# GBK Pups



## reddoggy (Jan 31, 2008)

Here is Empire and AR at the show on the 10th. These pix have been on the board for a minute, but were a VIP exclusive till now(hint hint)










AR stacks really nice

















Empire doesnt. LOL, gotta hold up his back end for pix(workin on it)

















Here they are with their sire, a son of Soldiers Legacy









And here they are with their sister, Legacy. 

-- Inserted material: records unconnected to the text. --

-- ==== Sys2Proof/Laws/Words.lean ====
section
/-!
SUPPORT. What the shared operations behind the words do, said once: the first poisoned source, a write of one register,
starting a loop, the frame that a word of the vector, matrix or fetch engine runs in, and the end of a task.
A proof about a word cites these and unfolds no shared operation.
-/

namespace Sys2Proof.Laws

open Sys2Proof Sys2Proof.Machine Sys2Proof.Claims

/-- The first poisoned source is the first deferral in the list (R246). -/
theorem firstPoison_eq_findSome (l : List (Option Deferral)) : firstPoison l = l.findSome? id := by
  induction l with
  | nil => rfl
  | cons x l ih => cases x <;> simp [firstPoison, ih]

/-- A write of one scalar register writes that register and nothing else (R244). -/
theorem setS_scalarSet (s : State) (d : BitVec 5) (x : SReg) : scalarSet s (s.modC fun c => c.setS d x) d x := by
  constructor
  · simp only [onlyScalars, State.modC, Ctl.setS]; split <;> rfl
  · intro r; exact Ctl.sreg_setS _ _ _ _

/-- A write of one condition register writes that register and nothing else (R244). -/
theorem setCr_conditionSet (s : State) (d : BitVec 3) (x : CReg) : conditionSet s (s.modC fun c => c.setCr d x) d x := by
  constructor
  · simp only [State.modC, Ctl.setCr]; split <;> rfl
  · intro r; exact Ctl.creg_setCr _ _ _ _

/-- An unpoisoned source raises no POISON trap (R247). -/
theorem poisoned_one {s : State} {a : BitVec 5} {w : Who} (h : okS s a) : s.poisoned w [s.pS a] = none := by
  simp only [State.poisoned, State.pS, List.find?, okS] at *; rw [h]; rfl

/-- Two unpoisoned sources raise no POISON trap (R247). -/
theorem poisoned_two {s : State} {a b : BitVec 5} {w : Who} (h : okS s a) (h' : okS s b) :
    s.poisoned w [s.pS a, s.pS b] = none := by
  simp only [State.poisoned, State.pS, List.find?, okS] at *; rw [h, h']; rfl

/-- A word run for the first time was woken by nothing. -/
theorem wakeOf_firstTime {s : State} (h : firstTime s) : s.wakeOf = .other := by
  simp only [firstTime] at h; simp [State.wakeOf, h]

/-- A word run for the first time has no progress of an earlier run. -/
theorem progress_firstTime {s : State} (h : firstTime s) : s.progress = .plain := by
  simp only [firstTime] at h; simp [State.progress, h]

/-- A word that waits for no service of Mason goes on at once. -/
theorem afterMason_plain (s : State) (h : s.progress = .plain) (k : Res) : s.afterMason k = k := by
  simp [State.afterMason, h]

/-- One loop's registers after a write of one loop's registers (R255). -/
theorem vget_vset_loop (v : Vector Loop 4) (l m : BitVec 2) (x d : Loop) :
    vget (vset v l.toNat x) m.toNat d = if m = l then x else vget v m.toNat d := by
  by_cases h : m = l
  · subst h; rw [if_pos rfl]; exact vget_vset_same _ _ _ _ m.isLt
  · rw [if_neg h]; exact vget_vset_other _ _ _ _ _ (fun e => h (BitVec.eq_of_toNat_eq e))

/-- A loop that is not active, and whose body ends no later than the innermost loop's, starts, or is left out where its
count is 0 (R255, R259). -/
theorem startLoop_next (s : State) (S : Bool) (w : Who) (l : BitVec 2) (count : Word) (n : Nat)
    (hc : (s.t.c.loop l).count = 0)
    (hn : ∀ m, s.t.c.stack.head? = some m → s.afterGroup S + BitVec.ofNat 64 n - 1 ≤ (s.t.c.loop m).last) :
    s.startLoop S w l count n = .next ((if count = 0 then
        s.transfer (.goto (s.afterGroup S + BitVec.ofNat 64 n - 1 + 1))
      else s.modC fun c => { c with
        loops := vset c.loops l.toNat { start := s.afterGroup S, last := s.afterGroup S + BitVec.ofNat 64 n - 1,
                                        count := count },
        stack := l :: c.stack }).advance S) := by
  unfold State.startLoop
  simp only [hc]
  rw [if_neg (show ¬ ((0 : Word) ≠ 0) from fun q => q rfl)]
  refine (if_neg ?_).trans ?_
  · cases hs : s.t.c.stack with
    | nil => exact Bool.false_ne_true
    | cons m _ => simpa using BitVec.not_lt.mp (BitVec.not_lt.mpr (hn m (by rw [hs]; rfl)))
  · by_cases h : count = 0
    · rw [if_pos h, if_pos h]
    · rw [if_neg h, if_neg h]

/-- The word at the head of the vector queue has its effect and leaves the queue (R26, R32). -/
theorem vword_atHead {e : QEntry} {s : State} (h : atHead e s) (S : Bool) (i : Instr) (hi : e.w = i)
    (eff : QEntry → State → State) : s.vword S i eff = .next ((eff e s).vecDone e) := by
  obtain ⟨h1, h2, h3⟩ := h
  simp [State.vword, h1, h2, h3, hi]

/-- A matrix word that the engine serves leaves the queue and spends the core's grant (R202). -/
theorem mword_served {e : QEntry} {s : State} (h : atMatrix e s) (S : Bool) (i : Instr) (hi : e.w = i)
    (eff : QEntry → Served1) (s1 : State) (he : eff e = .done s1) :
    s.mword S i eff =
      .next { s1 with grants := s1.grants.erase s1.t.part, t := { s1.t with mq := s1.t.mq.drop 1, eligAt := none } } := by
  obtain ⟨h1, h2, h3, h4⟩ := h
  simp [State.mword, h1, h2, h3, hi, h4, he, State.spendGrant, State.modT]

/-- A matrix word that waits leaves the machine as it was. -/
theorem mword_waits {e : QEntry} {s : State} (h : atMatrix e s) (S : Bool) (i : Instr) (hi : e.w = i)
    (eff : QEntry → Served1) (he : eff e = .waits) : s.mword S i eff = .next s := by
  obtain ⟨h1, h2, h3, h4⟩ := h
  simp [State.mword, h1, h2, h3, hi, h4, he]

/-- A trap that becomes pending joins those that pend (R296). -/
theorem addTrap_perm (x : Trp) (p : PTrap) : (x.addTrap p).pending.Perm (x.pending ++ [p]) := by
  simp only [Trp.addTrap, List.append_assoc]
  refine (List.perm_append_comm.append_left _).trans ?_
  rw [← List.append_assoc]
  exact (List.filter_append_perm _ x.pending).append_right [p]

/-- A matrix word that traps hands its trap to the control engine (R202, R296). -/
theorem mword_traps {e : QEntry} {s : State} (h : atMatrix e s) (S : Bool) (i : Instr) (hi : e.w = i)
    (eff : QEntry → Served1) (x : TrapInfo) (hx : exec i s = s.mword S i eff) (he : eff e = .trap s x) :
    matrixTraps i e s x := by
  obtain ⟨h1, h2, h3, h4⟩ := h
  refine ⟨_, addTrap_perm _ _, ?_⟩
  rw [hx]
  simp [State.mword, h1, h2, h3, hi, h4, he, State.spendGrant, State.matHalt, State.pendTrap, State.modX, State.modT, State.die, State.core]
  rfl

/-- A word of a fetch queue that no release can hold back has its effect (R105, R120). -/
theorem fword_view {e : QEntry} {s : State} (h : atFetch e s) (S : Bool) (i : Instr) (hi : e.w = i)
    (hr : releasable i = false) (eff : QEntry → State) : s.fword S i eff = .next (eff e) := by
  obtain ⟨h1, h2⟩ := h
  simp only [State.fword, h1, h2, hi, ne_eq, not_true, if_false, hr]
  cases s.t.f.frel <;> rfl

/-- With no FREL before it, a word of a fetch queue has its effect (R105, R120). -/
theorem fword_command {e : QEntry} {s : State} (h : atFetch e s) (S : Bool) (i : Instr) (hi : e.w = i)
    (hr : s.t.f.frel = none) (eff : QEntry → State) : s.fword S i eff = .next (eff e) := by
  obtain ⟨h1, h2⟩ := h
  simp only [State.fword, h1, h2, hi, ne_eq, not_true, if_false, hr]

/-- The four bytes at place k of a list of four-byte values laid end to end. -/
theorem cells_flatMap_get (f : Nat → Nat) (n k : Nat) (hk : k < n) (j : Nat) (hj : j < 4) :
    (Mem.cells 0 ((List.range n).flatMap fun i => leBytes 4 (f i))).get (4 * k + j) = (leBytes 4 (f k)).getD j 0 := by
  have hl : ∀ x, (leBytes 4 x).length = 4 := fun x => rfl
  have key : ∀ n, ((List.range n).flatMap fun i => leBytes 4 (f i)).length = 4 * n := by
    intro n; induction n with
    | zero => rfl
    | succ n ih => rw [List.range_succ, List.flatMap_append, List.length_append, ih]; simp [hl]; omega
  have hd : ∀ n, k < n →
      ((List.range n).flatMap fun i => leBytes 4 (f i)).getD (4 * k + j) 0 = (leBytes 4 (f k)).getD j 0 := by
    intro n hn
    induction n with
    | zero => omega
    | succ n ih =>
      rw [List.range_succ, List.flatMap_append]
      by_cases h : k < n
      · rw [List.getD_append _ _ _ _ (by rw [key]; omega), ih h]
      · have : k = n := by omega
        subst this
        rw [List.getD_append_right _ _ _ _ (by rw [key]; omega), key]
        simp
  have hlt : 4 * k + j < ((List.range n).flatMap fun i => leBytes 4 (f i)).length := by rw [key]; omega
  have := Mem.get_cells 0 ((List.range n).flatMap fun i => leBytes 4 (f i)) (4 * k + j) hlt
  rw [Nat.zero_add] at this
  rw [this, ← hd n hk, List.getD_eq_getElem _ _ hlt]

/-- Settling a task changes no task's ID. -/
theorem settleTask_id (s : State) (t : Task) : (s.settleTask t).id = t.id := by
  simp only [State.settleTask]; split <;> (try split) <;> (try split) <;> rfl

/-- The same tasks are there, under the same IDs, and the task under execution is in the same state. -/
def sameTasks (s s' : State) : Prop :=
  (s'.t.id = s.t.id ∧ s'.t.st = s.t.st) ∧ s'.others.map (·.id) = s.others.map (·.id)

theorem sameTasks_trans {a b c : State} (h : sameTasks a b) (h' : sameTasks b c) : sameTasks a c :=
  ⟨⟨h'.1.1.trans h.1.1, h'.1.2.trans h.1.2⟩, h'.2.trans h.2⟩

/-- A change of one task that keeps its ID and its state keeps the tasks. -/
theorem modTask_sameTasks (s : State) (i : BitVec 64) (f : Task → Task) (hf : ∀ t, (f t).id = t.id ∧ (f t).st = t.st) :
    sameTasks s (s.modTask i f) := by
  constructor
  · simp only [State.modTask, State.mapTasks]; split <;> simp [hf]
  · simp only [State.modTask, State.mapTasks, List.map_map]; congr 1; funext t; simp only [Function.comp]; split <;> simp [hf]

/-- Leaving a group keeps the tasks. -/
theorem leaveGroup_sameTasks (s : State) (t : Task) (g : Nat) : sameTasks s (s.leaveGroup t g) := by
  simp only [State.leaveGroup]
  split
  · exact ⟨⟨rfl, rfl⟩, rfl⟩
  · have := modTask_sameTasks s t.id (fun t => { t with grp := vset t.grp g none }) (fun t => ⟨rfl, rfl⟩)
    split
    · exact this
    · split <;> exact this

/-- An action of the fetch engine that must have room for its traps does nothing or goes through (R124). -/
theorem unlessFull_or (s t : State) : s.unlessFull t = s ∨ s.unlessFull t = t := by
  unfold State.unlessFull; split <;> simp

/-- It leaves no more than eight traps behind the first that it did not find. -/
theorem unlessFull_fetTraps (s t : State) : (s.unlessFull t).fetTraps ≤ max 9 s.fetTraps := by
  unfold State.unlessFull; split <;> omega

theorem unlessFull_roomFor (s t : State) : s.unlessFull t = roomFor s t := rfl

/-- A release with an access of the task still open waits; any other atomic goes on (R238). -/
theorem afterRelease_waits {s : State} (h : s.coherentOpen = true) (k : Res) : s.afterRelease true k = .next (s.block .other .plain) := by
  simp [State.afterRelease, h]

theorem afterRelease_goes {s : State} {r : Bool} (h : r = true → s.coherentOpen = false) (k : Res) : s.afterRelease r k = k := by
  cases r
  · simp [State.afterRelease]
  · simp [State.afterRelease, h rfl]

/-- A word whose request is answered or needs no reply has its effect (R73). -/
theorem orNoReply_answered {s : State} {e : Nat × Nat} (h : s.unanswered s.progress e.1 = none) (w : Wake) (k : Res) :
    s.orNoReply w e k = k := by
  simp [State.orNoReply, h]

/-- Until then the word waits with its access resolved (R55, R73). -/
theorem orNoReply_waits {s : State} {e : Nat × Nat} {x : Word} (h : s.unanswered s.progress e.1 = some x) (w : Wake) (k : Res) :
    s.orNoReply w e k = .next (s.block w (.asked x)) := by
  simp [State.orNoReply, h]

/-- An access whose lines need no tier, or whose request has gone out, reads at once (R88). -/
theorem onceRead_goes {s : State} {i : Instr} {a : Acc} {l1 : Bool} {rs : List (Nat × Nat × Nat)} {v v2 : Word}
    (h : s.runsMiss a l1 rs = false ∨ ∃ x, s.progress = .asked x) (k : Res) : s.onceRead i a l1 rs v v2 k = k := by
  unfold State.onceRead
  rcases h with h | ⟨x, h⟩
  · split <;> simp [h]
  · simp [h]

/-- With no write going on in the background anywhere, none goes on (R240). -/
theorem storesGo_none {s : State} (h : ∀ u ∈ s.tasks, u.st = .running → u.c.stores = []) : s.storesGo = s := by
  have : (s.tasks.filter fun t => t.st == .running && !t.c.stores.isEmpty) = [] := by
    rw [List.filter_eq_nil_iff]
    intro u hu
    by_cases hr : u.st = .running
    · simp [h u hu hr]
    · simp [hr]
  simp [State.storesGo, this]

end Sys2Proof.Laws
end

Anyway, thought I'd share. I think Inf602 has a few more pix from that show.... Maybe he'll post em' up.


----------



## apbtmom76 (Nov 4, 2008)

WOOT, very nice Jon thanks for sharing


----------



## Black Rabbit (Nov 14, 2009)

Yea!!!!!!!!! Great pics Jon you know I love all your dogs  AR is gorgeous too is he from the same litter as Empire? OMG I can't wait to see some more pics 
Gorgeous dogs guys they all look great 



P.S. we need more Sweet Pea


----------



## Bethb2007 (Jul 5, 2009)

What kind of dog's are those? I mean what breed are they?


----------



## AdrianVall (Dec 16, 2009)

Dayumm.. they look good! Very nice man.


----------



## reddoggy (Jan 31, 2008)

Am Bully. 
Thanks guys!


----------



## Lex's Guardian (Aug 8, 2009)

Empire & the blue boy, Soldiers Legacy are my fave, good looking boys.:woof:


----------